Не узнали никто трое: обородател, одёжа не такая, чужой человек. Жена приоделася в хоро́шо платьё.
— Нельзя ли, дедушко, самоварчиком попользоваться?
— Сейчас, сейчас, у нас приежжающие постоянно ездят.
Самовар согрели, кверху здынули на кухню. Отца чаем почаствовал. Хозяин:
— Нет, мы сейчас пили.
Ну вот, знашь, отпил чай, еичок Наташа поднела. Вот поужинал.
— Постельку мне на кухне.
— Да что ты, в другую половину иди.
— Нет, я здесь, наготовьте мне на кухне.
Охота ему свою бабу узнать. «Как бы узнать?» Баба красивая.
— Вот, — говорит, — мни-ки этта, а вы гди?
— А я там, в спальне.
— Ложитесь, я вас не обеспокою.
Ну вот, старик да старуха — тыи внизу сидят. Он всё не скажется. Ну, погасили огонь, он не спит. Там внизу призаснули, так часик, поболе. Ну, вот, выстал, свечку зажог и к ей в спальну пришел. Она на кровати спит. Она одеватся. Он:
— Ничего, ничего, не одевайся, я ничего, только поговорю с тобой.
Ну, стал спрашивать:
— Когда муж у тебя уехал?
— Только трои сутки жила с мужом, не видала больше, ни письма, ничего нет.
— Приежжающие часто проежжают?
— Часто.
— Ночуют?
— Ночуют хорошие люди.
— Никогда не случалось такого человека к тебе к спальню идти?
— Нет, этого не допущаю.
— А что, я ведь влюбился в тебя, — со мной не проспишь ночку?
— Нет, ни Боже мой.
— Вот я тебе <сто> рублей дам.
Бумажник вынул на стол, <сто> р<ублей> выкинул:
— Бери.
— Нет, — говорит, — не соглашуся.
— Возьми <триста> рублей.
— Нет, не возьму, приеде муж, узнае, дак знашь что буде.
Ваня подумал: «Денег хозяйских много».
— На <пятьсот> рублей.
Жена замолчала, подумала. Он говорит:
— Убери в сундук, заложи, утром не попрошу.

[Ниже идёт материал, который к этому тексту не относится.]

-- ==== Sys2Proof/Decode.lean ====
section
/-!
DEFINITION. Decoding and encoding. The spec has three formats (spec/opcode_table.json): a 64-bit request message
(30_encoding.md R70, R84), the 3-bit word `{S, b_lsb}` (R79) and the 8-bit calculator input (40_shift_amount.md R101).
In each format every word has exactly one meaning, so each format's decoder is total and refuses nothing. A word whose
width is no format's is refused by name.
-/

namespace Sys2Proof

/-- The multiplicand field: `a = req_msg[63:32]` (R70, R82). -/
def reqA (m : ReqMsg) : Word := m.extractLsb' 32 32

/-- The multiplier field: `b = req_msg[31:0]` (R70, R82). -/
def reqB (m : ReqMsg) : Word := m.extractLsb' 0 32

/-- The packing `req_msg = {a, b}` (R70). -/
def packReq (a b : Word) : ReqMsg := a ++ b

/-- Every request message is MUL (R84). -/
def decodeReq (m : ReqMsg) : Instr := .mul (reqA m) (reqB m)

/-- The decode map of R79 over `{S[1:0], b_lsb}`, in the table's order of masks and matches. -/
def decodeCtrl (w : CtrlWord) : Instr :=
  if w &&& 0b110 = 0b000 then .idleLoad (w.extractLsb' 0 1)
  else if w &&& 0b111 = 0b011 then .calcShiftAdd
  else if w &&& 0b111 = 0b010 then .calcShift
  else if w &&& 0b110 = 0b100 then .doneHold (w.extractLsb' 0 1)
  else .state3Reserved (w.extractLsb' 0 1)

/-- The truth table of R101 over the calculator's input, in the table's order of masks and matches. -/
def decodeShamt (v : ShamtIn) : Instr :=
  if v &&& 0x01 = 0x01 then .shamt1Lsb v
  else if v &&& 0x03 = 0x02 then .shamt1 v
  else if v &&& 0x07 = 0x04 then .shamt2 v
  else if v &&& 0x0F = 0x08 then .shamt3 v
  else if v &&& 0x1F = 0x10 then .shamt4 v
  else if v &&& 0x3F = 0x20 then .shamt5 v
  else if v &&& 0x7F = 0x40 then .shamt6 v
  else if v &&& 0xFF = 0x80 then .shamt7 v
  else .shamt8 v

/-- A word in one of the three formats. -/
inductive Encoded where
  | req (m : ReqMsg)
  | ctrl (w : CtrlWord)
  | shamtIn (v : ShamtIn)
deriving DecidableEq, Repr

/-- The instruction a word of a known format stands for. -/
def decode : Encoded → Instr
  | .req m => decodeReq m
  | .ctrl w => decodeCtrl w
  | .shamtIn v => decodeShamt v

/-- Why bits are no word of the table. -/
inductive DecodeError where
  /-- No format of the spec has this many bits (R83: no other forms exist). -/
  | noFormat (nbits : Nat)
  /-- The number does not fit in the stated width. -/
  | tooWide (nbits w : Nat)
deriving DecidableEq, Repr

/-- The format of a word of `nbits` bits. A control word takes one whole byte, and so does a calculator input, so eight
bits alone do not tell them apart: the five `match` values of the control rows (0, 2, 3, 4, 6) are read as control
words, every other byte as a calculator input (DESIGN CHOICE, log entry 11). Three bits are always a control word. -/
def classify (nbits w : Nat) : Except DecodeError Encoded :=
  if 2 ^ nbits ≤ w then .error (.tooWide nbits w)
  else if nbits = 64 then .ok (.req (BitVec.ofNat 64 w))
  else if nbits = 3 then .ok (.ctrl (BitVec.ofNat 3 w))
  else if nbits = 8 then
    if w = 0 ∨ w = 2 ∨ w = 3 ∨ w = 4 ∨ w = 6 then .ok (.ctrl (BitVec.ofNat 3 w))
    else .ok (.shamtIn (BitVec.ofNat 8 w))
  else .error (.noFormat nbits)

/-- Decoding of raw bits, total, with refusals by name. -/
def decodeBits (nbits w : Nat) : Except DecodeError Instr :=
  match classify nbits w with
  | .ok e => .ok (decode e)
  | .error e => .error e

/-- The instruction the decoder reads from a word numbered as spec/opcode_table.json numbers it. -/
def decodeTableWord (nbits w : Nat) : Option Instr :=
  match decodeBits nbits w with
  | .ok i => some i
  | .error _ => none

/-- The word of an instruction (R70, R79, R101). -/
def encode : Instr → Encoded
  | .mul a b => .req (packReq a b)
  | .idleLoad x => .ctrl ((0b00 : BitVec 2) ++ x)
  | .calcShiftAdd => .ctrl 0b011
  | .calcShift => .ctrl 0b010
  | .doneHold x => .ctrl ((0b10 : BitVec 2) ++ x)
  | .state3Reserved x => .ctrl ((0b11 : BitVec 2) ++ x)
  | .shamt1Lsb v => .shamtIn v
  | .shamt1 v => .shamtIn v
  | .shamt2 v => .shamtIn v
  | .shamt3 v => .shamtIn v
  | .shamt4 v => .shamtIn v
  | .shamt5 v => .shamtIn v
  | .shamt6 v => .shamtIn v
  | .shamt7 v => .shamtIn v
  | .shamt8 v => .shamtIn v

end Sys2Proof
end

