-- ==== Sys2Proof/Laws/PerInstr.lean ====
section
/-!
SUPPORT. A statement about every row of the table, one lemma per constructor: an operation is well formed exactly when
its word meets the mask and match of its row of spec/opcode_table.json (30_encoding.md R79, R84; 40_shift_amount.md
R101).
-/

namespace Sys2Proof.Laws

/-- The bits of a word. -/
def Encoded.bits : Encoded → Nat
  | .req m => m.toNat
  | .ctrl w => w.toNat
  | .shamtIn v => v.toNat

/-- `mask` and `match` of an operation's row in spec/opcode_table.json. -/
def rowPattern : Instr → Nat × Nat
  | .mul _ _ => (0, 0)
  | .idleLoad _ => (0b110, 0b000)
  | .calcShiftAdd => (0b111, 0b011)
  | .calcShift => (0b111, 0b010)
  | .doneHold _ => (0b110, 0b100)
  | .state3Reserved _ => (0b110, 0b110)
  | .shamt1Lsb _ => (0x1, 0x1)
  | .shamt1 _ => (0x3, 0x2)
  | .shamt2 _ => (0x7, 0x4)
  | .shamt3 _ => (0xf, 0x8)
  | .shamt4 _ => (0x1f, 0x10)
  | .shamt5 _ => (0x3f, 0x20)
  | .shamt6 _ => (0x7f, 0x40)
  | .shamt7 _ => (0xff, 0x80)
  | .shamt8 _ => (0xff, 0x0)

/-- An operation is well formed exactly when its word meets its row. -/
def MeetsItsRow.Statement (i : Instr) : Prop :=
  i.WellFormed = true ↔ Encoded.bits (encode i) &&& (rowPattern i).1 = (rowPattern i).2

theorem MeetsItsRow.mul (a b : Word) : MeetsItsRow.Statement (.mul a b) := by
  simp [MeetsItsRow.Statement, Instr.WellFormed, rowPattern]

theorem MeetsItsRow.idleLoad (x : BitVec 1) : MeetsItsRow.Statement (.idleLoad x) := by
  revert x; unfold MeetsItsRow.Statement; decide

theorem MeetsItsRow.calcShiftAdd : MeetsItsRow.Statement .calcShiftAdd := by
  unfold MeetsItsRow.Statement; decide

theorem MeetsItsRow.calcShift : MeetsItsRow.Statement .calcShift := by
  unfold MeetsItsRow.Statement; decide

theorem MeetsItsRow.doneHold (x : BitVec 1) : MeetsItsRow.Statement (.doneHold x) := by
  revert x; unfold MeetsItsRow.Statement; decide

theorem MeetsItsRow.state3Reserved (x : BitVec 1) : MeetsItsRow.Statement (.state3Reserved x) := by
  revert x; unfold MeetsItsRow.Statement; decide

theorem MeetsItsRow.shamt1Lsb (input : ShamtIn) : MeetsItsRow.Statement (.shamt1Lsb input) := by
  revert input; unfold MeetsItsRow.Statement; decide

theorem MeetsItsRow.shamt1 (input : ShamtIn) : MeetsItsRow.Statement (.shamt1 input) := by
  revert input; unfold MeetsItsRow.Statement; decide

theorem MeetsItsRow.shamt2 (input : ShamtIn) : MeetsItsRow.Statement (.shamt2 input) := by
  revert input; unfold MeetsItsRow.Statement; decide

theorem MeetsItsRow.shamt3 (input : ShamtIn) : MeetsItsRow.Statement (.shamt3 input) := by
  revert input; unfold MeetsItsRow.Statement; decide

theorem MeetsItsRow.shamt4 (input : ShamtIn) : MeetsItsRow.Statement (.shamt4 input) := by
  revert input; unfold MeetsItsRow.Statement; decide

theorem MeetsItsRow.shamt5 (input : ShamtIn) : MeetsItsRow.Statement (.shamt5 input) := by
  revert input; unfold MeetsItsRow.Statement; decide

theorem MeetsItsRow.shamt6 (input : ShamtIn) : MeetsItsRow.Statement (.shamt6 input) := by
  revert input; unfold MeetsItsRow.Statement; decide

theorem MeetsItsRow.shamt7 (input : ShamtIn) : MeetsItsRow.Statement (.shamt7 input) := by
  revert input; unfold MeetsItsRow.Statement; decide

theorem MeetsItsRow.shamt8 (input : ShamtIn) : MeetsItsRow.Statement (.shamt8 input) := by
  revert input; unfold MeetsItsRow.Statement; decide

end Sys2Proof.Laws
end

Она подумала и стала деньги убирать, только руки задрожали.
— Клади, клади в сундук.
Она в сундук положила. Ну вот, ночь и переспали оны. Спрашивает:
— Такие случаи бывали ли?
— Ни Боже мой.
У его сердцо на месте: «Всё позала́дь вышло, всё-даки правильно жила». А всё не скажотся. «С утра скажусь». Утро подходит, со спальны долой, перешел на свою постельку на кухню. Там ей побудили, пристукнули против ее комнаты:
— Ставай, надо самовар грить.
Она немного и спала. Ну вот, она и ушла вниз, там выставши мать да отец.

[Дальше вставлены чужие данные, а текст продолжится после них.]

/-- Settles O41: after the transfer cycle each CALC cycle does one of the `steps b` shifts and keeps the loop invariant,
and the one that finds `B = 0` leaves the product in `R`. -/
theorem latencyAndProduct : Obligations.LatencyAndProduct := by
  intro s a b h hr
  refine ⟨?looping, ?done⟩
  case looping =>
    intro k hk1 hk
    obtain ⟨j, rfl⟩ : ∃ j, k = j + 1 := ⟨k - 1, by omega⟩
    obtain ⟨t, hrun, hcalc, -⟩ := h.runSteps_calculating (j := j) (hr.listedMeet.mono (by omega)) (by omega)
    refine ⟨t, hrun, hcalc.code, hcalc.loop, ?last, ?first⟩
    case last =>
      rw [hcalc.B_eq_zero_iff]
      omega
    case first =>
      intro hj
      rw [hj, runSteps_one, h.step_eq] at hrun
      cases hrun
      have ht := h.transfers
      exact ⟨ht.R, ht.A.trans (reqA_packReq a b), ht.B.trans (reqB_packReq a b)⟩
  case done =>
    obtain ⟨t, hrun, hhold, -⟩ := h.runSteps_holding (w := 0) hr (by omega)
    exact ⟨t, hrun, hhold.code, hhold.result⟩

/-- Settles O43: CALC is O41's; each DONE cycle up to the first with a ready consumer holds the product, and that one
gives it. -/
theorem responseArrivesWithTheProduct : Obligations.ResponseArrivesWithTheProduct := by
  intro s a b w h hr hstall hrdy
  refine ⟨?looping, ?hold, ?response⟩
  case looping =>
    intro k hk1 hk
    obtain ⟨t, hrun, hcode, -⟩ := (latencyAndProduct s a b h (hr.listedMeet.mono (by omega))).1 k hk1 hk
    exact ⟨t, hrun, hcode⟩
  case hold =>
    intro k hk1 hk
    obtain ⟨i, rfl⟩ : ∃ i, k = steps b + 2 + i := ⟨k - (steps b + 2), by omega⟩
    obtain ⟨t, hrun, hhold, hquiet⟩ := h.runSteps_holding (w := i) (hr.listedMeet.mono (by omega))
      fun j v hj1 hj => hstall j v hj1 (by omega)
    exact ⟨t, hrun, hhold.code, by rw [hhold.result, BitVec.toNat_mul], hquiet.delivered.trans h.transfers.delivered⟩
  case response =>
    have hlen : steps b + 3 + w = steps b + 2 + w + 1 := by omega
    rw [hlen] at hr ⊢
    obtain ⟨t, hrun, ht⟩ := h.runSteps_response hr hstall hrdy
    refine ⟨t, hrun, ht.code, by rw [ht.out], by rw [ht.out, BitVec.toNat_mul], ?accepted, ?delivered⟩
    case accepted => rw [ht.accepted, h.transfers.accepted]
    case delivered => rw [ht.delivered, h.transfers.delivered]

/-- Settles O44: a DONE cycle with a ready consumer ends in IDLE, where a presented request transfers; by O43's run, with
no stall, that is `steps b + 3` cycles after the request before it. -/
theorem nextRequestTransfersAtOnce : Obligations.NextRequestTransfersAtOnce := by
  refine ⟨?atOnce, ?throughput⟩
  case atOnce =>
    intro s v w rest hc hdone hin hvreset hvrdy hwreset hwreq
    have hv : s.nowInput = v := s.nowInput_of_cons v _ hin
    have hw : (s.cycleFrom .DONE).nowInput = w :=
      State.nowInput_of_cons _ w rest (by rw [State.cycleFrom_inputs, hin, List.tail_cons])
    have ht : ResponseTransferred s.R s (s.cycleFrom .DONE) :=
      State.Holding.cycle_taken ⟨hdone, rfl⟩ (by rw [hv, hvreset]) (by rw [hv, hvrdy])
    have hu := State.cycleFrom_IDLE_transfers (s := s.cycleFrom .DONE) (by rw [hw, hwreset]) (by rw [hw, hwreq])
    rw [hw] at hu
    exact ⟨_, _, step_of_clocked_of_code hc hdone, ht.code, by rw [ht.out], by rw [ht.out], by rw [ht.out],
      ht.delivered, step_of_clocked_of_code (s := s.cycleFrom .DONE) hc ht.code, hu.code, hu.reqRdy, hu.reqFire, hu.A,
      hu.B, hu.R, by rw [hu.accepted, ht.accepted]⟩
  case throughput =>
    intro s a b m h hr hrdy hreq
    obtain ⟨t, hrun, ht⟩ := h.runSteps_response (w := 0) (hr.listedMeet.mono (by omega)) (by omega) hrdy
    obtain ⟨-, hin⟩ := runSteps_frame h.clocked hrun
    obtain ⟨v, hv, hvreq, hvmsg⟩ := hreq
    have hnow : t.nowInput = v := State.nowInput_of_getElem?_zero (by rw [hin, List.getElem?_drop]; exact hv)
    have hu := State.cycleFrom_IDLE_transfers (s := t) (State.NoResetFor.later (n := 1) hr hin).nowInput
      (by rw [hnow, hvreq])
    rw [hnow, hvmsg] at hu
    refine ⟨t.cycleFrom .IDLE, runSteps_succ_of_code h.clocked hrun ht.code, hu.code, hu.reqFire, ?accepted,
      ?delivered⟩
    case accepted => rw [hu.accepted, ht.accepted, h.transfers.accepted]
    case delivered => rw [hu.delivered, ht.delivered, h.transfers.delivered]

— Приготовьте чаю, ехать надо с утра.
Согрели самовар.
— Подними на кухню, пусть пьёт.
Она поднела, вниз опустилася.
— Надо, Наташа, нам скотина поить.
Старик приходит кверху.
— Садись, батюшко, чай пить.
Чемоданчик раскрыл, всяких закусок наклал.
— Какой батюшко?
— Я сын ваш.
— Что ты?!!
— Я Ваня ваш.
Старик стал признаваться.
— Позовите мою жену и мамашу.
Старик вниз:
— Старуха, ведь он не какой, а наш сын, Ваня.
— Да что ты?!
— Ступай вверх чай пить.
Мать прибежала:
— Неужоль ты Ваня, сын наш?!
— Я Ваня, давай посадитесь чай пить.
Старуха опять вниз:
— Наташа, ступай, Ваня зовёт чай пить!
Она схудоумилась, невесела стала. «Ну что я сделала, согласилась с им! Подумает, что я так со всем». Ей худо стало. Она ответила:
— Заходите, я приду потом чай пить.
Сели за стол, чаю налили. Он заграницкой водки. Он выпил, старуха выпила, разговоривают. Ну, вот ён и говорит:
— Что жо жоны нет?
— А она хотела корму дать, говорит — «приду».

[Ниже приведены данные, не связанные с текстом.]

/-- R3: a batch entry, with the Cut Planner's marks for it (R119, R122, R123, R124). -/
structure Entry where
  id : Nat
  product : Nat
  density : Nat
  launched : Option Nat
  adjust : Int
  /-- completed and waiting for room in the Ticket Store (R9) -/
  complete : Bool
  disposition : Option Disposition
  inherited : Bool
  base : Option Nat
  leading : Option Interface
  delivery : Delivery
  /-- R123: the trigger of the ENTER scheduled for the leading interface -/
  enterTrigger : Option Int
  /-- R123: the trigger of the first action of the leading interface -/
  firstTrigger : Option Int
  /-- R119: the first action of the leading interface has left the list -/
  firstLeft : Bool
  /-- R123: the clean volume of this batch has been measured -/
  measured : Bool
  /-- R122: a PROTECT stands as the leading interface's DIVERT -/
  protectStands : Bool
  /-- R124: the strip mark -/
  stripMark : Bool
  deriving DecidableEq, Repr

inductive BatchState where
  | upstream | inLead | atManifold | complete
  deriving DecidableEq, Repr

/-- R82: the window record; `lost` is its hand status. -/
structure WindowRecord where
  batch : Nat
  channel : Channel
  lower : Int
  upper : Int
  lost : Bool
  expiryHanded : Bool
  deriving DecidableEq, Repr

/-- R82: the confirmation record; `lost` is its hand status. -/
structure ConfirmRecord where
  batch : Nat
  lower : Int
  upper : Int
  tolerance : Nat
  lost : Bool
  expiryHanded : Bool
  deriving DecidableEq, Repr

structure LineTracker where
  train : List Entry
  sLast : Nat
  gap : Nat
  /-- the S of the S advance last taken (R8) -/
  curS : Nat
  window : Option WindowRecord
  confirm : Option ConfirmRecord
  deriving DecidableEq, Repr

/-! ### Cut Planner (R111, R112) -/

inductive ActionKind where
  | divert | enter | protect | return_
  deriving DecidableEq, Repr

/-- R112: the line-up of an action, before its route set is formed. -/
inductive LineupOf where
  | transmix
  | bodyOf (batch : Nat)
  | bodyOfManifold
  deriving DecidableEq, Repr

structure ActionFlags where
  late : Bool
  forced : Bool
  volumetric : Bool
  advanced : Bool
  merged : Bool
  deriving DecidableEq, Repr

structure Action where
  number : Nat
  kind : ActionKind
  subject : Nat
  trigger : Int
  lineup : LineupOf
  routes : List RouteNo
  flags : ActionFlags
  channel : Option Channel
  deriving DecidableEq, Repr

inductive PlanKind where
  | body | transmix | protect | safe
  deriving DecidableEq, Repr

structure Plan where
  routes : List RouteNo
  owner : Nat
  kind : PlanKind
  deriving DecidableEq, Repr

/-- R120: the mark of a protected excursion: the number and the trigger of its PROTECT. -/
structure Protection where
  number : Nat
  trigger : Int
  deriving DecidableEq, Repr

structure CutPlanner where
  actions : List Action
  nextNum : Nat
  plan : Option Plan
  protectCount : PerChannel Nat
  protectedMark : PerChannel (Option Protection)
  /-- counted protections whose excursion closed without an end (R121) -/
  orphans : PerChannel Nat
  /-- the S of the S advance last taken (R117) -/
  curS : Nat
  deriving DecidableEq, Repr

/-! ### Route Controller (R128, R136) -/

inductive ValveState where
  | closed | opening | opened | closing | unknown | fault | lockedOut
  deriving DecidableEq, Repr

structure Valve where
  state : ValveState
  faults : Nat
  /-- the millisecond count at which the travel timer started; absent while it is stopped -/
  timerStart : Option Nat
  /-- the travel limit in seconds, read when the valve was commanded (R126) -/
  timerLimit : Nat
  stamp : Nat
  deriving DecidableEq, Repr

structure Limits where
  opened : Bool
  closed : Bool
  deriving DecidableEq, Repr

inductive Phase where
  | opening | closing
  deriving DecidableEq, Repr

structure Switch where
  target : List RouteNo
  owner : Nat
  phase : Phase
  commanded : List RouteNo
  /-- those of `commanded` that have entered their end position (R136, R137) -/
  arrived : List RouteNo
  abandon : Bool
  startS : Nat
  deriving DecidableEq, Repr

structure RouteController where
  valves : PerRoute (Option Valve)
  limits : PerRoute Limits
  openOrder : Nat
  switching : Option Switch
  latch : Bool
  deriving DecidableEq, Repr

/-! ### Station Mode (R145) -/

inductive StationMode where
  | unconfigured | hold | tracking | manual | safe
  deriving DecidableEq, Repr

inductive StartKind where
  | cold | warm
  deriving DecidableEq, Repr

inductive StartCause where
  | powerOn | rstin | request
  deriving DecidableEq, Repr

structure ModeState where
  mode : StationMode
  kind : StartKind
  cause : StartCause
  /-- the retained-memory check is valid (R152) -/
  check : Bool
  /-- the outcome of the last power-on test (R152) -/
  powerOnTest : Bool
  /-- a start is under way -/
  starting : Bool
  /-- the start an accepted request has asked for (R153) -/
  requested : Option StartKind
  deriving DecidableEq, Repr

/-! ### Ticket Store (R161) -/

structure RouteLitres where
  route : RouteNo
  litres : Nat
  deriving DecidableEq, Repr

structure Ticket where
  id : Nat
  product : Nat
  flags : TicketFlags
  launched : Nat
  adjust : Int
  measured : Option Nat
  leading : Option AnchorMethod
  trailing : Option AnchorMethod
  startS : Nat
  endS : Nat
  routes : List RouteLitres
  unaccounted : Nat
  deriving DecidableEq, Repr

/-! ### Event Log (R168) -/

structure EventRecord where
  seq : Nat
  seconds : Nat
  milli : Nat
  s : Nat
  kind : EventKind
  subject : Nat
  detail : Int
  deriving DecidableEq, Repr

structure EventLog where
  records : List EventRecord
  seq : Nat
  lost : Nat
  overflow : Bool
  attn : Bool
  deriving DecidableEq, Repr

/-! ### Link Interface and Configuration Store (R176, R182) -/

/-- R176: the frame assembler; while collecting it holds the bytes of the partial frame, from the start byte on. -/
inductive Assembler where
  | hunting
  | collecting (bytes : List Byte)
  | closed
  deriving DecidableEq, Repr

/-- The reply being sent: its class and payload (R177). -/
structure Reply where
  cls : Nat
  payload : List Byte
  deriving DecidableEq, Repr

structure LinkInterface where
  assembler : Assembler
  badCrc : Nat
  dropped : Nat
  refusals : Nat
  /-- the unit address in use (R176) -/
  unitAddr : Nat
  reply : Option Reply
  /-- the edited mark (R182) -/
  edited : Bool
  deriving DecidableEq, Repr

/-- R182: the image, present while the store's check is good, and the image being written while a save is in progress. -/
structure ConfigStore where
  image : Option Tables
  saving : Option Tables
  deriving DecidableEq, Repr

end Sys2Proof.Machine
end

Прибежала вниз, зовет: «Наташа!» Ей в избы нету. Старуха на двор и побежала.
— Наташа!
Не слыхать по дворам. Крикнула:
— Наташа!
Не слыхать. Вскочила на конюшны, а она — в виселице. Вот она оттуля вверх:
— Ванюша! Старик! У нас несчастье.
— Какое?
— Наташа в петле.
Они перестали вино пить, бросились, сняли с петли:
— Покойна! Души нет.
Принесли в избу, за батькой съездили. Батько приехал, она покойна.
— Что я буду причащать?
— На, батько, <двести> р<ублей> денег, подпиши, что причастил.
Приехал домой и говорит:
— Ваня приехал, — она при смерти.
Ну вот, что делать, надо хоронить. Гробы делали, окрашивали, — трои сутки, хоронить приехали. Похороны делал богатые, всего было. Похоронили, закопали. Поп зовёт его:
— По стакану кофию.
— Можно.
Попу и рассказал, как дело было. Поп:
— Грехи всё твои, а она чиста.
(Зап. 4 июля 1928 г. от Т. Н. Павшуковой, 35 л., на Шокшозере Лодейнопольского округа Олонецкой губ.)
Заветные сказки из собрания Н. Е. Ончукова. М.: Ладомир, 1996.